The attached patch fixes a race between kallsyms and insmod/rmmod.

The problem is this:

 (1) The various kallsyms functions poke around in the module list without any
     locking so that they can be called from the oops handler.

 (2) Although insmod and rmmod use locks to exclude each other, these have no
     effect on the kallsyms function.

 (3) Although rmmod modifies the module state with the machine "stopped", it
     hasn't removed the metadata from the module metadata list, meaning that
     as soon as the machine is "restarted", the metadata can be observed by
     kallsyms.

     It's not possible to say that an item in that list should be ignored if
     it's state is marked as inactive - you can't get at the state information
     because you can't trust the metadata in which it is embedded.

     Furthermore, list linkage information is embedded in the metadata too, so
     you can't trust that either...

 (4) kallsyms may be walking the module list without a lock whilst either
     insmod or rmmod are busy changing it. insmod probably isn't a problem
     since nothing is going a way, but rmmod is as it's deleting an entry.
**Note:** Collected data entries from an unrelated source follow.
-- ==== Sys2Proof/Laws/Decode.lean ====
section
/-! SUPPORT. The fields of packed words, from which decode and encode are compared. -/

namespace Sys2Proof

/-- A field of a concatenation that lies in its low part. -/
theorem extract_append_low {m n k : Nat} (a : BitVec m) (b : BitVec n) (lo : Nat) (h : lo + k ≤ n) :
    (a ++ b).extractLsb' lo k = b.extractLsb' lo k := by
  apply BitVec.eq_of_getLsbD_eq; intro i hi
  simp [BitVec.getLsbD_append, hi, show lo + i < n by omega]

/-- A field of a concatenation that lies in its high part. -/
theorem extract_append_high {m n k : Nat} (a : BitVec m) (b : BitVec n) (lo : Nat) (h : n ≤ lo) :
    (a ++ b).extractLsb' lo k = a.extractLsb' (lo - n) k := by
  apply BitVec.eq_of_getLsbD_eq; intro i hi
  simp [BitVec.getLsbD_append, hi, show ¬(lo + i < n) by omega,
    show lo + i - n = lo - n + i by omega]

@[simp] theorem fieldP_packNNN (p : BitVec 4) (nnn : Addr12) : fieldP (packNNN p nnn) = p := by
  unfold fieldP packNNN
  rw [extract_append_high p nnn 12 (by omega)]; simp

@[simp] theorem fieldNNN_packNNN (p : BitVec 4) (nnn : Addr12) : fieldNNN (packNNN p nnn) = nnn := by
  unfold fieldNNN packNNN
  rw [extract_append_low p nnn 0 (by omega)]; simp

@[simp] theorem fieldP_packXNN (p : BitVec 4) (x : Reg) (nn : Byte) : fieldP (packXNN p x nn) = p := by
  unfold fieldP packXNN
  rw [extract_append_high _ nn 12 (by omega), extract_append_high _ _ _ (by omega)]; simp

@[simp] theorem fieldX_packXNN (p : BitVec 4) (x : Reg) (nn : Byte) : fieldX (packXNN p x nn) = x := by
  unfold fieldX packXNN
  rw [extract_append_high _ nn 8 (by omega), extract_append_low _ _ _ (by omega)]; simp

@[simp] theorem fieldNN_packXNN (p : BitVec 4) (x : Reg) (nn : Byte) : fieldNN (packXNN p x nn) = nn := by
  unfold fieldNN packXNN
  rw [extract_append_low _ nn 0 (by omega)]; simp

@[simp] theorem fieldLow_packXNN (p : BitVec 4) (x : Reg) (nn : Byte) :
    fieldLow (packXNN p x nn) = nn.extractLsb' 0 4 := by
  unfold fieldLow packXNN
  rw [extract_append_low _ nn 0 (by omega)]

@[simp] theorem fieldP_packXYN (p : BitVec 4) (x y : Reg) (n : BitVec 4) : fieldP (packXYN p x y n) = p := by
  unfold fieldP packXYN
  rw [extract_append_high _ n 12 (by omega), extract_append_high _ _ _ (by omega),
    extract_append_high _ _ _ (by omega)]; simp

@[simp] theorem fieldX_packXYN (p : BitVec 4) (x y : Reg) (n : BitVec 4) : fieldX (packXYN p x y n) = x := by
  unfold fieldX packXYN
  rw [extract_append_high _ n 8 (by omega), extract_append_high _ _ _ (by omega),
    extract_append_low _ _ _ (by omega)]; simp

@[simp] theorem fieldY_packXYN (p : BitVec 4) (x y : Reg) (n : BitVec 4) : fieldY (packXYN p x y n) = y := by
  unfold fieldY packXYN
  rw [extract_append_high _ n 4 (by omega), extract_append_low _ _ _ (by omega)]; simp

@[simp] theorem fieldLow_packXYN (p : BitVec 4) (x y : Reg) (n : BitVec 4) : fieldLow (packXYN p x y n) = n := by
  unfold fieldLow packXYN
  rw [extract_append_low _ n 0 (by omega)]; simp

@[simp] theorem fieldN_packXYN (p : BitVec 4) (x y n : Reg) :
    fieldN (packXYN p x y (BitVec.ofFin n)) = n := by
  unfold fieldN packXYN
  rw [extract_append_low _ _ 0 (by omega)]; simp

/-- A field that a mask keeps whole is read off the masked word. -/
theorem extract_of_and {w m v : Word} {lo k : Nat} (h : w &&& m = v) (hm : m.extractLsb' lo k = BitVec.allOnes k) :
    w.extractLsb' lo k = v.extractLsb' lo k := by
  rw [← h, BitVec.extractLsb'_and, hm, BitVec.and_allOnes]

/-- The primary key of a word that fits a mask which keeps it. -/
theorem fieldP_of_and {w m v : Word} (h : w &&& m = v) (hm : fieldP m = 0xF#4) : fieldP w = fieldP v :=
  extract_of_and h hm

/-- The low nibble of a word that fits a mask which keeps it. -/
theorem fieldLow_of_and {w m v : Word} (h : w &&& m = v) (hm : fieldLow m = 0xF#4) : fieldLow w = fieldLow v :=
  extract_of_and h hm

/-- The low byte of a word that fits a mask which keeps it. -/
theorem fieldNN_of_and {w m v : Word} (h : w &&& m = v) (hm : fieldNN m = 0xFF#8) : fieldNN w = fieldNN v :=
  extract_of_and h hm

/-- The two bytes of a word give the word back (20_memory.md R64). -/
@[simp] theorem wordOfBytes_bytes (w : Word) : wordOfBytes (highByte w) (lowByte w) = w := by
  apply BitVec.eq_of_getLsbD_eq; intro i hi
  unfold wordOfBytes highByte lowByte
  rw [BitVec.getLsbD_append]
  by_cases h : i < 8
  · simp [h]
  · simp [h, show 8 + (i - 8) = i by omega, show i - 8 < 8 by omega]

end Sys2Proof
end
 (5) Therefore nothing that uses these functions can in any way trust any
     pointers to "static" data (such as module symbol names or module names)
     that are returned.

 (6) On ppc64 the problems are exacerbated since the hypervisor may reschedule
     bits of the kernel, making operations that appear adjacent occur a long
     time apart.

This patch fixes the race by only linking/unlinking modules into/from the
master module list with the machine in the "stopped" state. This means that
any "static" information can be trusted as far as the next kernel reschedule
on any given CPU without the need to hold any locks.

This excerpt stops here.